Energy consumption rates are increasing up to the point of causing environmental problems associated to the use of non-renewable energy sources. Two main aspects should be considered in order to improve the situation. First, the development and improvement of renewable energy sources is receiving growing interest from researchers. Second, the reduction of waste and increments in the efficiency of energetic uses is a crucial point to take into account. Buildings contribute to this situation in an important form (between 20% to 40% of the overall energy consumption, depending on the country), so the number of studies devoted to its reduction have increased in the last few years.
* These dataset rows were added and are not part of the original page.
-- ==== Sys2Proof/Laws/KeepPark.lean ====
section
/-! SUPPORT. What the definitions of Machine/Park.lean keep (Laws/Keep.lean). -/

namespace Sys2Proof.Machine

open Sys2Proof

/-- What `State.cxlViolation` keeps. -/
theorem State.cxlViolation_keep {zz s : State} {d n} (kp : Keep zz s) :
    Keep zz (State.cxlViolation s d n) := by
  unfold State.cxlViolation
  repeat' first
    | with_reducible assumption
    | simp only [keep_mk]
    | with_reducible refine State.modDev_keep ?_
    | with_reducible refine State.offline_keep ?_
    | with_reducible refine State.logEv_keep ?_
    | with_reducible refine keep_ite (fun _ => ?_) (fun _ => ?_)
    | split

/-- What `State.cxlResponse` keeps. -/
theorem State.cxlResponse_keep {zz s : State} {dev tag viol write} {answer : TagReq → State}
    (ha : ∀ q, Keep zz s → Keep zz (answer q)) (kp : Keep zz s) :
    Keep zz (State.cxlResponse s dev tag viol write answer) := by
  unfold State.cxlResponse
  repeat' first
    | exact State.cxlViolation_keep kp
    | exact ha _ kp
    | split

/-- What `execCxlDrs` keeps. -/
theorem execCxlDrs_keep {tk s : State} {dev tag poison viol} (ek : execCxlDrs dev tag poison viol s = .next tk) : Keep s tk := by
  have kp := Keep.refl s
  refine event_keep ek ?_
  repeat' first
    | with_reducible assumption
    | with_reducible refine State.cxlResponse_keep (fun _ _ => ?_) ?_
    | with_reducible refine State.readDone_keep ?_

/-- What `execCxlNdr` keeps. -/
theorem execCxlNdr_keep {tk s : State} {dev tag viol} (ek : execCxlNdr dev tag viol s = .next tk) : Keep s tk := by
  have kp := Keep.refl s
  refine event_keep ek ?_
  repeat' first
    | with_reducible assumption
    | with_reducible refine State.writeDone_keep ?_
    | with_reducible refine State.cxlResponse_keep (fun _ _ => ?_) ?_

/-- What `execCxlRequestTimeout` keeps. -/
theorem execCxlRequestTimeout_keep {tk s : State} {tag} (ek : execCxlRequestTimeout tag s = .next tk) : Keep s tk := by
  have kp := Keep.refl s
  refine event_keep ek ?_
  repeat' first
    | with_reducible assumption
    | simp only [keep_mk]
    | with_reducible refine State.modDev_keep ?_
    | with_reducible refine State.offline_keep ?_
    | with_reducible refine State.reach_keep ?_
    | with_reducible refine State.tagTimeout_keep ?_
    | with_reducible refine keep_ite (fun _ => ?_) (fun _ => ?_)
    | split

/-- What `execCxlLinkDown` keeps. -/
theorem execCxlLinkDown_keep {tk s : State} {dev} (ek : execCxlLinkDown dev s = .next tk) : Keep s tk := by
  have kp := Keep.refl s
  refine event_keep ek ?_
  repeat' first
    | with_reducible assumption
    | with_reducible refine State.offline_keep ?_

/-- What `State.parkControl` keeps. -/
theorem State.parkControl_keep {zz tk s : State} {c bifur found} (ek : State.parkControl s c bifur found = .ok tk)
    (kp : Keep zz s) : Keep zz tk := by
  revert ek
  suffices KeepE zz (State.parkControl s c bifur found) from this tk
  unfold State.parkControl
  repeat' first
    | with_reducible assumption
    | simp only [keep_mk]
    | with_reducible refine keepE_ok ?_
    | exact keepE_error
    | with_reducible refine State.ok_keep ?_
    | with_reducible refine State.offline_keep ?_
    | with_reducible refine State.rescan_keep ?_
    | with_reducible refine keepE_ite (fun _ => ?_) (fun _ => ?_)
    | with_reducible refine keepE_bind (fun _ _ => ?_)
    | with_reducible refine keepE_elim (by assumption) ?_
    | split

/-- What `execParkControl` keeps. -/
theorem execParkControl_keep {tk s : State} {w found} (ek : execParkControl w found s = .next tk) : Keep s tk := by
  have kp := Keep.refl s
  refine run_keep ek (fun _ _ _ => ?_)
  repeat' first
    | with_reducible assumption
    | refine fun _ e => State.parkControl_keep e ?_

/-- What `execParkControlExpert` keeps. -/
theorem execParkControlExpert_keep {tk s : State} {w found} (ek : execParkControlExpert w found s = .next tk) : Keep s tk := by
  have kp := Keep.refl s
  refine run_keep ek (fun _ _ _ => ?_)
  repeat' first
    | with_reducible assumption
    | refine fun _ e => State.parkControl_keep e ?_

/-- What `memTelemetryBody` keeps. -/
theorem memTelemetryBody_keep {zz tk s : State} {c} (ek : memTelemetryBody c s = .ok tk)
    (kp : Keep zz s) : Keep zz tk := by
  revert ek
  suffices KeepE zz (memTelemetryBody c s) from this tk
  unfold memTelemetryBody
  repeat' first
    | with_reducible assumption
    | with_reducible refine keepE_ok ?_
    | with_reducible refine State.writeBuf_keep (by assumption) ?_
    | with_reducible refine State.ok_keep ?_
    | with_reducible refine keepE_bind (fun _ _ => ?_)

/-- What `memTelemetryExpertBody` keeps. -/
theorem memTelemetryExpertBody_keep {zz tk s : State} {c} (ek : memTelemetryExpertBody c s = .ok tk)
    (kp : Keep zz s) : Keep zz tk := by
  revert ek
  suffices KeepE zz (memTelemetryExpertBody c s) from this tk
  unfold memTelemetryExpertBody
  repeat' first
    | with_reducible assumption
    | simp only [keep_mk]
    | with_reducible refine keepE_ok ?_
    | with_reducible refine State.writeBuf_keep (by assumption) ?_
    | with_reducible refine State.ok_keep ?_
    | with_reducible refine keepE_bind (fun _ _ => ?_)

end Sys2Proof.Machine
end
Some papers focus on working with real data obtained at different sampling rate, trying to estimate and schedule a more sustainable energy consumption pattern [1,2] or physical and statistical models [3,4,5,6].

However, the diversity of buildings and the randomness of weather conditions difficult the problem of finding and modeling the influence of the different factors on the overall consumption to give advices addressed to reduce the environmental impact of existing or new constructions. One of the biggest problems in this case is the availability of data to work with, because the difficulty of its collection. The existence of public free data at the UCI Machine Learning repository [7] may explain the number of studies based on the dataset of reference [8], where a variety of machine learning (ML) techniques have been applied, as

Table 1. Machine learning (ML) techniques used to model the reference [8] dataset.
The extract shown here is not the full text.